- [WHAT TO WORK ON] The entries below contain a stretch that opens with the line containing "def State.refTick (s" and closes with the line containing "s.nodes[n].tick s.port.params s.filters[n]"; set down that stretch exactly, both ends included, and nothing else.

Collected data entries

+--

-- ==== Sys2Proof/Machine/Attach.lean ====
section
/-! DEFINITION. The Attach Unit (chapter 7): the millisecond tick, qualifications, flap decay, link faults, the hello
countdown, FENCE and UNFENCE. The tick also paces the starts of the clock sources (R145, R146). -/

namespace Sys2Proof.Machine

/-! ## The tick -/

/-- The level a sample shows: a low line is a card in its socket (R116). -/
def levelOf (high : Bool) : Level := if high then .detached else .attached

/-- The length a candidate timer starts with for a contrary sample of level `l` (R116). -/
def qualifyTime (p : Params) (l : Level) : Nat :=
  match l with
  | .attached => p.attachTime
  | .detached => p.detachTime

/-- The candidate timer after a contrary sample of level `l`: started with count 1, or its count raised (R116). -/
def Filter.contrary (f : Filter) (p : Params) (l : Level) : Candidate :=
  match f.candidate with
  | none => ⟨1, qualifyTime p l⟩
  | some c => ⟨c.count + 1, c.length⟩

/-- Whether a sample of level `l` qualifies it: contrary, and the count reaching the length (R116). -/
def Filter.qualifies (f : Filter) (p : Params) (l : Level) : Bool :=
  decide (l ≠ f.level) && decide ((f.contrary p l).length ≤ (f.contrary p l).count)

/-- A filter after a sample of level `l` (R116). -/
def Filter.sample (f : Filter) (p : Params) (l : Level) : Filter :=
  if l = f.level then { f with candidate := none }
  else if f.qualifies p l then ⟨l, none⟩
  else { f with candidate := some (f.contrary p l) }

/-- A running decay timer falls by one; at 0 the flap count decays (R121). -/
def NodeEntry.decayTick (e : NodeEntry) (p : Params) : NodeEntry :=
  match e.decay with
  | none => e
  | some t => if t ≤ 1 then e.flapDecay p else { e with decay := some (t - 1) }

/-- A node entry at a tick: its decay timer, and the qualification its filter passes, if it passes one (R116, R121). -/
def NodeEntry.tick (e : NodeEntry) (p : Params) (f : Filter) (l : Level) : NodeEntry :=
  let d := e.decayTick p
  if f.qualifies p l then { d with qualifications := d.qualifications ++ [l] } else d

/-- The end of the XO's start: STABLE with CLOCK_READY if armed, FAILED with CLOCK_FAIL if not (R145). -/
def State.endXoStart (s : State) (armed : Bool) : State :=
  if armed then { s with clock := { s.clock with xo := .stable } }.setCause .clockReady
  else { s with clock := { s.clock with xo := .failed } }.setCause .clockFail

/-- The XO at a tick: its start count rises by one, and the start ends when it reaches the wait (R145). -/
def State.xoTick (s : State) : State :=
  match s.clock.xo with
  | .starting c w armed =>
    if w ≤ c + 1 then s.endXoStart armed else { s with clock := { s.clock with xo := .starting (c + 1) w armed } }
  | _ => s

/-- REF becomes STABLE, with CLOCK_READY (R146). -/
def State.makeRefStable (s : State) : State :=
  { s with clock := { s.clock with ref := .stable } }.setCause .clockReady

/-- REF at a tick: the first begins an interval, and each later one judges the interval just ended (R146). -/
def State.refTick (s : State) : State :=
  match s.clock.ref with
  | .starting q begun edge missing =>
    if !begun then { s with clock := { s.clock with ref := .starting q true false false } }
    else if !edge then { s with clock := { s.clock with ref := .failed } }.setCause .clockFail
    else if missing then { s with clock := { s.clock with ref := .starting 0 true false false } }
    else if 2 ≤ q + 1 then s.makeRefStable
    else { s with clock := { s.clock with ref := .starting (q + 1) true false false } }
  | _ => s

/-- The presence filters and decay timers at a tick (R116, R121). -/
def State.attachTick (s : State) (att : BitVec 16) : State :=
  { s with
    filters := Vector.ofFn fun n => s.filters[n].sample s.port.params (levelOf (att.getLsbD n.val))
    nodes := Vector.ofFn fun n =>
      s.nodes[n].tick s.port.params s.filters[n] (levelOf (att.getLsbD n.val)) }

/-- MILLISECOND_TICK: filters, decay timers, the XO start count and the REF interval (R116, R121, R145, R146). It is
taken whatever the bus state. -/
def execMillisecondTick (att : BitVec 16) (s : State) : Outcome :=
  .next ((s.attachTick att).xoTick).refTick

/-! ## Qualifications -/

/-- The oldest qualification passed to node `n` has been taken. -/
def State.takeQualification (s : State) (n : Node) : State :=
  s.updNode n fun e => { e with qualifications := e.qualifications.tail }

/-- The outcome of a qualification of ATTACHED (R117). R117 says that one cannot occur at a JOINING or PRESENT node; where
an UNFENCE overtakes one, the node is left as it is, without a cause (the model's choice, log entry 22). -/
def State.attached (s : State) (n : Node) : State :=
  match s.nodes[n].state with
  | .absent =>
    if s.port.params.flapLimit ≠ 0 ∧ s.port.params.flapLimit ≤ s.nodes[n].flapCount then s.fenceNode n .flapping
    else (s.setNodeState n (.joining s.port.params.helloLimit)).setCause .attach
  | .joining _ | .present | .fenced _ => s

/-- QUALIFIED_ATTACHED: the node's state machine takes the qualification of ATTACHED its filter has passed (R117).
Without one passed there is nothing to take (log entry 3). -/
def execQualifiedAttached (n : Node) (s : State) : Outcome :=
  if s.nodes[n].qualifications.head? = some .attached then .next ((s.takeQualification n).attached n) else .next s

/-- The outcome of a qualification of DETACHED, the flap count rising from PRESENT alone (R118). R118 has no row for an
ABSENT node; where an UNFENCE overtakes one, the node is left as it is (the model's choice, log entry 22). -/
def State.detached (s : State) (n : Node) : State :=
  match s.nodes[n].state with
  | .joining _ => ((s.teardown n .detached).setNodeState n .absent).setCause .detach
  | .present =>
    (((s.teardown n .detached).setNodeState n .absent).updNode n fun e => e.flapRise s.port.params).setCause .detach
  | .absent | .fenced _ => s

/-- QUALIFIED_DETACHED: the node's state machine takes the qualification of DETACHED its filter has passed (R118). -/
def execQualifiedDetached (n : Node) (s : State) : Outcome :=
  if s.nodes[n].qualifications.head? = some .detached then
    let t := s.takeQualification n
    .next (markTrial t (t.detached n))
  else .next s

/-! ## Flap decay and link faults -/

/-- FLAP_DECAY_EXPIRY: the part of a tick that brings node `n`'s decay timer to 0 (R121). It has effect where the timer
stands at its last tick; the tick itself includes it (log entry 5). -/
def execFlapDecayExpiry (n : Node) (s : State) : Outcome :=
  match s.nodes[n].decay with
  | some t => if t ≤ 1 then .next (s.updNode n fun e => e.flapDecay s.port.params) else .next s
  | none => .next s

/-- The outcome of a link fault: JOINING and PRESENT are fenced, ABSENT and FENCED ignore it (R120). -/
def State.linkFailed (s : State) (n : Node) : State :=
  if s.nodes[n].state.onBus then s.fenceNode n .link else s

/-- LINK_FAULT: the Attach Unit takes a link fault the Window Unit has passed for node `n` (R99, R120). -/
def execLinkFault (n : Node) (s : State) : Outcome :=
  if s.nodes[n].linkFaults = 0 then .next s
  else
    let t := s.updNode n fun e => { e with linkFaults := e.linkFaults - 1 }
    .next (markTrial t (t.linkFailed n))

/-! ## The hello countdown -/

/-- Node `n`'s part of the countdown event: a JOINING node's countdown falls by one, and at 0 the node is fenced
(R119). -/
def State.helloFall (s : State) (n : Node) : State :=
  match s.nodes[n].state with
  | .joining c => if c ≤ 1 then s.fenceNode n .silent else s.setNodeState n (.joining (c - 1))
  | .absent | .present | .fenced _ => s

/-- HELLO_COUNTDOWN: the Attach Unit takes the boundary raised to it, for every JOINING node as one event (R119,
R135). -/
def execHelloCountdown (s : State) : Outcome :=
  if s.raised.hellos then
    let t := { s with raised := { s.raised with hellos := false } }
    .next (markTrial t (allNodes.foldl State.helloFall t))
  else .next s

/-- HELLO_TIMEOUT: the part of the countdown event that fences node `n`, whose countdown reaches 0 at the boundary
raised (R119; log entry 5). -/
def execHelloTimeout (n : Node) (s : State) : Outcome :=
  match s.nodes[n].state with
  | .joining c =>
    if s.raised.hellos ∧ c ≤ 1 then .next (markTrial s (s.fenceNode n .silent)) else .next s
  | .absent | .present | .fenced _ => .next s

/-! ## Supervisor fencing and release -/

/-- FENCE's checks and effect (R122). -/
def fenceAnswer (node : Byte) (s : State) : CommandAnswer :=
  match nodeOfByte node with
  | none => s.refuse .range
  | some n =>
    if s.nodes[n].state.isFenced then s.refuse .already
    else (markTrial s (s.fenceNode n .supervisor)).accept []

/-- FENCE (R122). -/
def execFence (node : Byte) (s : State) : Outcome :=
  .next (s.takeCommand (.fence node) (fenceAnswer node))

/-- A FENCED node released: to JOINING or ABSENT by its filter's level, its flap count 0 (R123). -/
def State.release (s : State) (n : Node) : State :=
  s.updNode n fun e =>
    { e with
      state := if s.filters[n].level = .attached then .joining s.port.params.helloLimit else .absent
      flapCount := 0
      decay := none }

/-- UNFENCE's checks and effect (R123). -/
def unfenceAnswer (node : Byte) (s : State) : CommandAnswer :=
  match nodeOfByte node with
  | none => s.refuse .range
  | some n => if s.nodes[n].state.isFenced then (s.release n).accept [] else s.refuse .notFenced

/-- UNFENCE (R123). -/
def execUnfence (node : Byte) (s : State) : Outcome :=
  .next (s.takeCommand (.unfence node) (unfenceAnswer node))

end Sys2Proof.Machine
end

+--

- [ANSWER SPACE]
def State.refTick (s : State) : State :=
  match s.clock.ref with
  | .starting q begun edge missing =>
    if !begun then { s with clock := { s.clock with ref := .starting q true false false } }
    else if !edge then { s with clock := { s.clock with ref := .failed } }.setCause .clockFail
    else if missing then { s with clock := { s.clock with ref := .starting 0 true false false } }
    else if 2 ≤ q + 1 then s.makeRefStable
    else { s with clock := { s.clock with ref := .starting (q + 1) true false false } }
  | _ => s

/-- The presence filters and decay timers at a tick (R116, R121). -/
def State.attachTick (s : State) (att : BitVec 16) : State :=
  { s with
    filters := Vector.ofFn fun n => s.filters[n].sample s.port.params (levelOf (att.getLsbD n.val))
    nodes := Vector.ofFn fun n =>
      s.nodes[n].tick s.port.params s.filters[n] (levelOf (att.getLsbD n.val)) }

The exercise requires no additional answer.